Stored data

/-! ### States of the test vectors -/

/-- The common configuration of 95_test_vectors.md, not yet initialized. -/
def configured : State :=
  { State.reset with
    regs := { Regs.reset with cfgRegionBase := 0x10000000, cfgIndexBase := 0x00F00000 }
    inputs := { Inputs.reset with now := 1000 } }

/-- After LC1. -/
def live : State :=
  { configured with
    life := { Life.reset with initialized := true, running := true, startTimestamp := 1000 } }

/-- An open port of the common configuration. -/
def mkPort (i ch nb : Nat) (started : Bool) (tag : DWord) : Port where
  opened := true
  started := started
  channels := BitVec.ofNat 8 ch
  blockCount := BitVec.ofNat 8 nb
  attr := 0
  gain := 0x3F800000
  bufferBase := BitVec.ofNat 32 (0x10000000 + i * 0x20000)
  readIndexAddress := BitVec.ofNat 32 (0x00F00000 + 8 * i)
  tag := tag
  lastServicedCounter := tag

/-- LC1 with port 0 Started, port 1 Opened, port 7 Started, the others Closed. -/
def board : State :=
  { live with
    life := { live.life with portsInUse := 3, cycleCounter := 13 }
    ports := [mkPort 0 2 8 true 13, mkPort 1 6 4 false 0, Port.zero, Port.zero, Port.zero, Port.zero,
      Port.zero, mkPort 7 8 16 true 5] }

/-- A command latched with its arguments, BUSY = 1. -/
def latched (s : State) (w : Word) (a0 a1 a2 a3 : Word) : State :=
  { s with regs := { s.regs with cmdl := ⟨w, ⟨a0, a1, a2, a3⟩⟩, busy := true } }

/-- The engine in a phase. -/
def inPhase (s : State) (ph : Phase) : State := { s with eng := { s.eng with phase := ph } }

/-- One agent's turn, after which it is AMX's again. -/
def turn (s : State) (t : Turn) : State := { s with turns := [t] }

/-- What holds of the next state, if the answer is one. -/
def next (r : Result) (p : State → Bool) : Bool :=
  match r with
  | .next t => p t
  | .fault _ => false
  | .refused _ => false

/-- How an answer stops, if it does. -/
def stopOf (r : Result) : Option (Fault ⊕ Refusal) :=
  match r with
  | .next _ => none
  | .fault f => some (.inl f)
  | .refused f => some (.inr f)

/-- All 32 slots queued, the converter about to begin slot 0 again (Q4). -/
def full (s : State) : State := { s with out := { s.out with q := List.finRange 32 } }

/-- MIX at its beginning: ports 0 and 7 are to be mixed. -/
def mixing : State := inPhase board .mix

/-! ### WellFormed and Decode -/

theorem test_wf_accepts_port_255 : (Instr.portClose 255).wf := by decide
theorem test_wf_refuses_port_256 : ¬(Instr.portClose 256).wf ∧ ¬(Instr.portStart 256).wf ∧
    ¬(Instr.portStop 256).wf ∧ ¬(Instr.setPortLevel 256).wf ∧ ¬(Instr.getPortConfig 256).wf ∧
    ¬(Instr.getPortTimestamp 256).wf ∧ ¬(Instr.getPortBlockTag 256).wf ∧ ¬(Instr.addData 256).wf := by decide

/-- INIT, QUIT, PORT_OPEN: `RRRRRRRRRRRRRRRR PPPPPPPP OOOOOOOO` with PORT = 0 (R90, R92). -/
theorem test_decode_no_port :
    decode 0b00000000000000000000000000000001#32 = .command .init ∧
    decode 0b00000000000000000000000000000010#32 = .command .quit ∧
    decode 0b00000000000000000000000000010000#32 = .command .portOpen := by decide

/-- The commands with a port (R90, R92), ports 3, 9, 255 and 0. -/
theorem test_decode_port :
    decode 0b00000000000000000000001100010001#32 = .command (.portClose 3) ∧
    decode 0b00000000000000001111111100010010#32 = .command (.portStart 255) ∧
    decode 0b00000000000000000000100100010011#32 = .command (.portStop 9) ∧
    decode 0b00000000000000000000001000010100#32 = .command (.setPortLevel 2) ∧
    decode 0b00000000000000000000001100100000#32 = .command (.getPortConfig 3) ∧
    decode 0b00000000000000001000000000100001#32 = .command (.getPortTimestamp 128) ∧
    decode 0b00000000000000000000000100100010#32 = .command (.getPortBlockTag 1) ∧
    decode 0b00000000000000000000000000110000#32 = .command (.addData 0) := by decide

/-- DC5, DC6, DC7, DC8, and QUIT and PORT_OPEN with a port. -/
theorem test_decode_illegal :
    decode 0x00010001#32 = .illegal .reservedBits ∧ decode 0x00000101#32 = .illegal .portNotZero ∧
    decode 0x00000102#32 = .illegal .portNotZero ∧ decode 0x0000FF10#32 = .illegal .portNotZero ∧
    decode 0x00000000#32 = .illegal .unknownOpcode ∧ decode 0x00000915#32 = .illegal .unknownOpcode ∧
    decode 0x00000031#32 = .illegal .unknownOpcode := by decide

theorem test_decodeTableWord :
    decodeTableWord 32 0x311 = some (.portClose 3) ∧ decodeTableWord 32 0x10101 = none := by decide

/-- One command of each row. -/
def rows : List Instr :=
  [.init, .quit, .portOpen, .portClose 0, .portStart 0, .portStop 0, .setPortLevel 0, .getPortConfig 0,
    .getPortTimestamp 0, .getPortBlockTag 0, .addData 0]

/-- No word selects two rows: any two rows differ in a bit that both masks keep (R92). -/
theorem test_rows_do_not_overlap :
    rows.Pairwise fun i j => i.rowMatch &&& i.rowMask &&& j.rowMask ≠ j.rowMatch &&& i.rowMask &&& j.rowMask := by
  decide

/-! ### binary32 and conversion -/

/-- MX2: 0.7 × 0.5 and −0.3 × 0.5; MX12: 1.0 + 2^-24 is a tie to even; 2^-24 + 2^-24, then 1.0 + 2^-23. -/
theorem test_float_arithmetic :
    fmul 0 0x3F333333#32 0x3F000000#32 = 0x3EB33333#32 ∧ fmul 0 0xBE99999A#32 0x3F000000#32 = 0xBE19999A#32 ∧
    fadd 0 0x3F800000#32 0x33800000#32 = 0x3F800000#32 ∧
    fadd 0 0x3F800000#32 (fadd 0 0x33800000#32 0x33800000#32) = 0x3F800001#32 := by decide +kernel

/-- MX13: infinity × 0 is a NaN, whatever the draw; 1.0 × 0 is +0.0. -/
theorem test_float_nan : fmul 7 0x7F800000#32 0#32 = nanFrom (Config.freeNaNBits 7) ∧
    fmul 7 0x3F800000#32 0#32 = 0#32 := ⟨rfl, by decide +kernel⟩

/-- CV1, CV3, CV4, CV6, CV7, CV8, CV10, CV12, CV13, CV15, CV16, CV17, CV19. -/
theorem test_conv16 :
    ([0x3F800000#32, 0x40000000#32, 0xC0000000#32, 0xBE800000#32, 0x37800000#32, 0x38400000#32, 0x3F7FFD00#32,
      0x3F7FFF00#32, 0xBF7FFF00#32, 0xFF800000#32, 0x80000000#32, 0x000116C2#32, 0x3F353F7D#32].map fun x =>
      (conv16 Params.reference 0 x).toInt) =
    [32767, 32767, -32768, -8192, 0, 2, 32766, 32767, -32768, -32768, 0, 0, 23200] := by decide +kernel

/-- CV2 and CV13 with PCM16_MIN = −32767. -/
theorem test_conv16_symmetric :
    ([0xBF800000#32, 0xBF7FFF00#32].map fun x =>
      (conv16 { Params.reference with pcm16Min := -32767 } 0 x).toInt) = [-32767, -32767] := by decide +kernel

/-- MX3: 6 channels at gain 1.0, first active port. -/
theorem test_downmix6 :
    mixFrame 0x3F353F7D#32 true 0 0x3F800000#32
      [0x3E800000#32, 0x3F000000#32, 0x3F000000#32, 0x3F000000#32, 0x3E000000#32, 0#32] ((0, 0), []) =
    ((0x3F8A9FBE#32, 0x3F9A9FBE#32),
      [0x3E800000#32, 0x3F000000#32, 0x3F000000#32, 0x3F000000#32, 0x3E000000#32, 0#32, 0#32, 0#32]) := by
  decide +kernel

/-- MX7: 8 channels at gain 0.5. -/
theorem test_downmix8 :
    (mixFrame 0x3F353F7D#32 true 0 0x3F000000#32
      [0x3E800000#32, 0x3F000000#32, 0x3F000000#32, 0x3F000000#32, 0x3E000000#32, 0#32, 0x3D800000#32,
        0xBF000000#32] ((0, 0), [])) =
    ((0x3F129FBE#32, 0x3EB53F7D#32),
      [0x3E000000#32, 0x3E800000#32, 0x3E800000#32, 0x3E800000#32, 0x3D800000#32, 0#32, 0x3D000000#32,
        0xBE800000#32]) := by decide +kernel

/-- MX10: a later 2-channel port leaves raw channel 5 at −0.0. -/
theorem test_later_port_keeps_raw :
    (mixFrame 0x3F353F7D#32 false 0 0x3F800000#32 [0x3F000000#32, 0x3F000000#32]
      ((0, 0), [0, 0, 0, 0, 0, 0x80000000#32, 0, 0])).2 =
    [0x3F000000#32, 0x3F000000#32, 0, 0, 0, 0x80000000#32, 0, 0] := by decide +kernel

/-! ### Memory -/

/-- R72: big-endian, the byte order of the reference parameters; writing 0 removes the entry. -/
theorem test_memory_big_endian :
    memWrite Params.reference [] 0x100 4 0x3F000001 = [(0x100, 0x3F), (0x103, 0x01)] ∧
    memRead Params.reference [(0x100, 0x3F), (0x103, 0x01)] 0x100 4 = 0x3F000001 ∧
    stZero Params.reference [(0x100, 0x3F), (0x103, 0x01), (0x104, 0x02)] 0x100 4 = [(0x104, 0x02)] := by
  decide +kernel

/-- R75: an access at the top of the space goes on at the bottom. -/
theorem test_memory_wraps :
    memWrite Params.reference [] 0xFFFFFFFE 4 0x01020304 =
      [(0, 0x03), (1, 0x04), (0xFFFFFFFE, 0x01), (0xFFFFFFFF, 0x02)] := by decide +kernel

/-! ### Commands -/

/-- LC1. -/
theorem test_init : next (exec .init (latched configured 1 0 0 0 0)) (fun t =>
    t.regs.status == .ok && !t.regs.busy && gstateWord t == 0x3#32 && regRead t .startTsLo == 1000#32 &&
    qstatWord t == 0#32) = true := by decide

/-- LC4: SINK_OK = 0. -/
theorem test_init_sink_fail :
    next (exec .init { configured with inputs := { configured.inputs with sinkOk := false } }) (fun t =>
      t.regs.status == .ok && gstateWord t == 0x29#32 && qstatWord t == 0x10000000#32) = true := by decide

/-- LC9, its first part: QUIT requests the stop and holds with BUSY = 1. -/
theorem test_quit_holds : next (exec .quit (latched live 2 0 0 0 0)) (fun t =>
    t.regs.busy && gstateWord t == 0x7#32) = true := by decide

/-- LC6: QUIT after a failed INIT and the sentinel's pop completes at once; SINK_FAIL is kept. -/
theorem test_quit_completes :
    next (exec .quit
      { latched live 2 0 0 0 0 with
        life := { live.life with running := false, finalized := true, sinkFail := true } })
      (fun t => !t.regs.busy && t.regs.status == .ok && gstateWord t == 0x20#32) = true := by decide
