-- ==== Sys2Proof/WellFormed.lean ====
section
/-! DEFINITION. What makes a command word well formed, said field by field as R47, R48 and R51 say it, beside the
mask and match of the decoder; and which operand numbers an assembler accepts (R54). -/

namespace Sys2Proof

/-- The four operand forms of R48. -/
inductive Form where
  | z   -- none
  | b   -- byte
  | h   -- half
  | m   -- mask
  deriving DecidableEq, Repr

/-- Field OP, `w[31:24]` (R47). -/
def opField (w : Word) : BitVec 8 := w.extractLsb' 24 8

/-- Field RSV, `w[23:16]` (R47). -/
def rsvField (w : Word) : BitVec 8 := w.extractLsb' 16 8

/-- Field OPD, `w[15:0]` (R47). -/
def opdField (w : Word) : BitVec 16 := w.extractLsb' 0 16

/-- The form of each assigned opcode, and nothing for an unassigned one (R49). -/
def formOfOp (op : BitVec 8) : Option Form :=
  match op with
  | 0x00#8 => some .z
  | 0x01#8 => some .z
  | 0x02#8 => some .b
  | 0x03#8 => some .z
  | 0x04#8 => some .h
  | 0x10#8 => some .z
  | 0x11#8 => some .b
  | 0x12#8 => some .z
  | 0x13#8 => some .z
  | 0x20#8 => some .b
  | 0x21#8 => some .z
  | 0x30#8 => some .z
  | 0x40#8 => some .z
  | 0x41#8 => some .m
  | _ => none

/-- The constraint a form puts on OPD (R48). -/
def Form.opdOk (f : Form) (opd : BitVec 16) : Bool :=
  match f with
  | .z => opd == 0#16
  | .b => opd.extractLsb' 8 8 == 0#8
  | .h => true
  | .m => opd.extractLsb' 3 13 == 0#13

/-- A word that is a command: its opcode is assigned, RSV is zero and OPD meets its form (R47, R48, R51). -/
def wordWellFormed (w : Word) : Bool :=
  match formOfOp (opField w) with
  | none => false
  | some f => rsvField w == 0#8 && f.opdOk (opdField w)

/-- Which operand an assembler accepts for a form: none for Z, a number that fits for B, H and M (R54). -/
def Form.accepts (f : Form) (v : Option Nat) : Bool :=
  match f, v with
  | .z, none => true
  | .z, some _ => false
  | .b, some n => decide (n < 2 ^ 8)
  | .h, some n => decide (n < 2 ^ 16)
  | .m, some n => decide (n < 2 ^ 3)
  | _, none => false

end Sys2Proof
end

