-- ==== Sys2Proof/Machine/RxFamily.lean ====
section
/-! DEFINITION. The receive state machine (42_receive_fsm): one definition per state rule (R81 to R86), RX_BYTE (R80)
and RX_RESET (R92). -/

namespace Sys2Proof.Machine

/-- State IDLE (R81). -/
def rxIdle (d : Byte) (s : State) : State :=
  if d = esc then { s with rxState := .waitStart } else s

/-- State WAIT_START (R82). -/
def rxWaitStart (d : Byte) (s : State) : State :=
  if d = startByte then { s with rxMsg := [], rxState := .message } else toIdle s

/-- State MESSAGE (R83). -/
def rxMessage (d : Byte) (s : State) : State :=
  if d = esc then { s with rxState := .messageEscape } else (rxAppend d s).2

/-- State MESSAGE_ESCAPE (R84). -/
def rxMessageEscape (d : Byte) (s : State) : State :=
  if d = esc then
    (if (rxAppend esc s).1 then { (rxAppend esc s).2 with rxState := .message } else (rxAppend esc s).2)
  else if d = endByte then { s with rxCk := [], rxState := .checksum1 }
  else toIdle s

/-- State CHECKSUM_1 (R85). -/
def rxChecksum1 (d : Byte) (s : State) : State :=
  { s with rxCk := s.rxCk ++ [d], rxState := .checksum2 }

/-- State CHECKSUM_2 (R86): the frame completes; a verified body of at least four bytes is delivered, a shorter one
sets RX_SHORT, a mismatch is silent (R106). -/
def rxChecksum2 (d : Byte) (s : State) : State :=
  if verify (s.rxMsg ++ tailMarker) (s.rxCk ++ [d]) then
    match unpack s.rxMsg with
    | some m => toIdle (emitDeliver m s)
    | none => toIdle (setRxShort s)
  else toIdle s

/-- The case of R80 that `S.rx_state` selects. -/
def rxAdvance (d : Byte) (s : State) : State :=
  match s.rxState with
  | .idle => rxIdle d s
  | .waitStart => rxWaitStart d s
  | .message => rxMessage d s
  | .messageEscape => rxMessageEscape d s
  | .checksum1 => rxChecksum1 d s
  | .checksum2 => rxChecksum2 d s

/-- RX_BYTE D (R80). -/
def execRxByte (d : Byte) (s : State) : StepOutcome := .next (rxAdvance d s)

/-- RX_RESET (R92). -/
def execRxReset (s : State) : StepOutcome := .next (toIdle s)

end Sys2Proof.Machine
end

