-- ==== Sys2Proof/Laws/PerInstr.lean ====
section
/-! SUPPORT. Statements about every command as syntax, one lemma per constructor. -/

namespace Sys2Proof.Laws.EncodesWellFormed

/-- The command's word meets the field rules of R47, R48 and R51. -/
def Statement (i : Instr) : Prop := wordWellFormed (encode i) = true

theorem opField_wordOf (op : BitVec 8) (opd : BitVec 16) : opField (wordOf op opd) = op := by
  apply BitVec.eq_of_getLsbD_eq
  intro k hk
  have h24 : 24 + k < 32 := by omega
  have hz : opd.getLsbD (24 + k) = false := BitVec.getLsbD_of_ge _ _ (by omega)
  simp [opField, wordOf, hk, h24, hz]

theorem rsvField_wordOf (op : BitVec 8) (opd : BitVec 16) : rsvField (wordOf op opd) = 0#8 := by
  apply BitVec.eq_of_getLsbD_eq
  intro k hk
  have h : 16 + k < 24 := by omega
  simp [rsvField, wordOf, hk, h]

theorem opdField_wordOf (op : BitVec 8) (opd : BitVec 16) : opdField (wordOf op opd) = opd := by
  apply BitVec.eq_of_getLsbD_eq
  intro k hk
  have h : k < 24 := by omega
  have h' : k < 32 := by omega
  simp [opdField, wordOf, hk, h, h']

/-- What `wordWellFormed` asks of an encoded word. -/
theorem wordWellFormed_wordOf {op : BitVec 8} {f : Form} {opd : BitVec 16} (hf : formOfOp op = some f)
    (ho : f.opdOk opd = true) : wordWellFormed (wordOf op opd) = true := by
  simp [wordWellFormed, opField_wordOf, rsvField_wordOf, opdField_wordOf, hf, ho]

theorem opdOk_byte (d : Byte) : Form.b.opdOk (d.setWidth 16) = true := by
  revert d; decide

theorem opdOk_mask (m : BitVec 3) : Form.m.opdOk (m.setWidth 16) = true := by
  revert m; decide

theorem nop : Statement .nop := wordWellFormed_wordOf rfl rfl
theorem crcInit : Statement .crcInit := wordWellFormed_wordOf rfl rfl
theorem crcByte (d : Byte) : Statement (.crcByte d) := wordWellFormed_wordOf rfl (opdOk_byte d)
theorem crcRead : Statement .crcRead := wordWellFormed_wordOf rfl rfl
theorem crcVerify (k : U16) : Statement (.crcVerify k) := wordWellFormed_wordOf rfl rfl
theorem txStart : Statement .txStart := wordWellFormed_wordOf rfl rfl
theorem txByte (d : Byte) : Statement (.txByte d) := wordWellFormed_wordOf rfl (opdOk_byte d)
theorem txSeq : Statement .txSeq := wordWellFormed_wordOf rfl rfl
theorem txEnd : Statement .txEnd := wordWellFormed_wordOf rfl rfl
theorem rxByte (d : Byte) : Statement (.rxByte d) := wordWellFormed_wordOf rfl (opdOk_byte d)
theorem rxReset : Statement .rxReset := wordWellFormed_wordOf rfl rfl
theorem seqNext : Statement .seqNext := wordWellFormed_wordOf rfl rfl
theorem statusRead : Statement .statusRead := wordWellFormed_wordOf rfl rfl
theorem statusClear (mask : BitVec 3) : Statement (.statusClear mask) :=
  wordWellFormed_wordOf rfl (opdOk_mask mask)

end Sys2Proof.Laws.EncodesWellFormed
end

* WORK REQUEST:
Find and copy each line above that includes the string "where".

* RESPONSE AREA:
def mkPort (i ch nb : Nat) (started : Bool) (tag : DWord) : Port where
inductive Form where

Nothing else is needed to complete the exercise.